Problem to solve: Report how many lines of the listing below include the word "qDisable". Give nothing but the number.
Dataset excerpts: Begin
/-- START (R79): refused in other states, where the load check that it ran failed (R196), or while a needed ring is off
(R230). -/
def qStart (q : Nat) (checked : Bool) (s : State) : State :=
  let s' := if s.routeBad q then s.raise (F.QRES_STAT_ROUTE_ERR q) else s
  if checked && s.startAllowed q && !s.routeBad q then armStart q s else s'.raise (F.QSEQ_STAT_START_REFUSED q)

/-- A START is written: the load check runs (R196). While the quarter's levels settle the START is held pending; a second
one is refused (R335). -/
def qStartWrite (q : Nat) (s : State) : State :=
  let c := loadChecks s
  let s := c.1
  if !(s.reg R.PWR_QSETTLE).getLsbD q then qStart q c.2 s
  else if !c.2 || s.pwr.pendStart.contains q then s.raise (F.QSEQ_STAT_START_REFUSED q)
  else { s with pwr := { s.pwr with pendStart := s.pwr.pendStart ++ [q] } }

/-- STOP (R79). -/
def qStop (q : Nat) (s : State) : State :=
  let s := dropPending q s
  let x := s.q q
  match s.qstate q with
  | 1 => setDefer q none (s.setQ q { x with stopReq := true })
  | 7 =>
    let goff := match x.body with
      | some b => b.played - 1
      | none => 0
    let s := match x.body with
      | some b => summaries q b goff s.now true (pushWaiting q s)
      | none => s
    abortUnits q (haltQuarter q (granuleAt s.now) .stop goff x.body.isSome s)
  | 10 => (s.setQ q { x with startDue := none, first := none, laceHeld := none }).setQstate q 8
  | st =>
    if 2 ≤ st && st ≤ 6 then haltQuarter q (granuleAt s.now) .stop (s.lastGoff q) false s
    else if x.startDue.isSome then (s.setQ q { x with startDue := none, first := none, laceHeld := none }).setQstate q 8
    else s

/-- RELEASE ends a HOLD stall whose wait has not run out (R73): the exit four granules after the first boundary at or
after the write. -/
def qRelease (q : Nat) (s : State) : State :=
  let x := s.q q
  if s.qstate q = 5 then
    s.setQ q { x with stall := x.stall.map fun y =>
      if y.exit.isNone && y.before s.now then { y with exit := some (max y.welt (granuleAt s.now) + 32) } else y }
  else s

/-- CNT_CLR (Table 3-8). -/
def qCntClr (q : Nat) (s : State) : State := (s.setReg (R.QSEQ_LATE q) 0).setReg (R.QSEQ_DEFER_OVR q) 0

/-- DISABLE: a quarter in flight loses its transaction at once (R44) and parks after its granule (R27). -/
def qDisable (q : Nat) (s : State) : State := parkQuarter q (if s.stopped q then s else txnAbort q s)

/-- The actions of one write to QSEQ.CTRL in their order (R82): bits [5:0] of `n`. -/
def qCtrl (q n : Nat) (s : State) : State :=
  let s := if n.testBit 4 then clearLatches q s else s
  let s := if n.testBit 5 then qCntClr q s else s
  let s := if n.testBit 3 then qRelease q s else s
  let s := if n.testBit 0 then qStartWrite q s else s
  let s := if n.testBit 1 then qStop q s else s
  if n.testBit 2 then qDisable q s else s

/-- The start moment (R79): time zero, the START record, the first body. -/
def startMoment (q : Nat) (s : State) : State :=
  let x := s.q q
  match x.startDue with
  | none => s
  | some t =>
    if s.now < t || x.laceHeld.isSome then s else
    let s := s.setQ q { x with startDue := none, first := none, timeZero := t, started := true }
    let r := ctlRecord s q 0x09 t (pf 24 (s.fld (F.QSEQ_START_ADDR_ADDR q)) + pf 26 (s.fld (F.QSEQ_CTRL_START_MODE q)))
    enterSucc q t (s.lastGoff q) x.first [] 0 (pushRecord q r (pushPendingLoss q t (pushWaiting q s)))

/-! ### Marks and holds (R72, R74, R251) -/

/-- A Lace mark is known to take effect at `eff`: a stall that waits on its number takes it as its exit, unless
the wait times out before (R72). -/
def noteMark (q num eff : Nat) (s : State) : State :=
  let x := s.q q
  let x := { x with marks := x.marks ++ [(num, eff)] }
  let f (y : Stall) : Stall :=
    if (mwOp y.word = 0x09 || mwOp y.word = 0x0A) && mwCnt y.word % 2 ^ 16 = num && y.exit.isNone && y.welt ≤ eff &&
        y.before eff then { y with exit := some eff }
    else y
  s.setQ q { x with stall := if s.qstate q = 6 then x.stall else x.stall.map f }

/-- The first known effect of a mark number at or after `t`. -/
def State.markAfter (s : State) (q num t : Nat) : Option Nat :=
  ((s.q q).marks.filter fun m => m.1 = num && t ≤ m.2).head?.map (·.2)

/-- A Lace HOLD stops the quarter's timeline at `t` (R74): mid-body, or on top of a stall; without LACE_HOLD_EN it is
ignored. -/
def laceHoldQuarter (q t : Nat) (s : State) : State :=
  let x := s.q q
  let st := s.qstate q
  if !s.bit (F.QSEQ_CFG_LACE_HOLD_EN q) then s.raise (F.QSEQ_STAT_LACE_HOLD_IGN q)
  else if ((1 ≤ st && st ≤ 6) || (st = 10 && x.startDue.isSome)) && x.laceHeld.isNone then
    let s := match x.body with
      | some b => tagDisturbed q (mwSmask b.word) s
      | none => s
    s.setQ q { x with laceHeld := some t, heldState := st, heldStuck := false }
  else s

/-- The hold of an executing body begins: LACE_HOLD, the pins but the clock pins parked (R70, R74). -/
def holdMoment (q : Nat) (s : State) : State :=
  if s.qstate q = 1 && s.heldAt q s.now then
    let clk := match (s.q q).body with
      | some b => clockPins b
      | none => []
    (markStop q ((s.q q).laceHeld.getD s.now) (stallPins q clk s)).setQstate q 7
  else s

/-- The matching release at `t` (R74): a body that was held resumes from the same granule, and what it has before it
moves by the whole time held; a stall or a start that was held ends no earlier than the release. -/
def laceResumeQuarter (q t : Nat) (s : State) : State :=
  let x := s.q q
  match (if x.heldStuck then none else x.laceHeld), x.body with
  | none, _ => s
  | some t0, some b =>
    let s := s.setQ q { x with laceHeld := none, body := some { b with start := b.start + (t - t0) } }
    let s := shiftJobs q (t - t0) 0 s
    if s.qstate q = 7 then
      markStart q t (mwMark b.word) false (unparkPins q t ((txnStallEnd q t s).setFld (F.QSEQ_STAT_STATE q) x.heldState))
    else s
  | some _, none =>
    s.setQ q { x with laceHeld := none, startDue := x.startDue.map (max t),
                      stall := x.stall.map fun y => { y with floor := max t y.floor } }

end Sys2Proof.Machine
end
Dataset excerpts: End
Solution: 2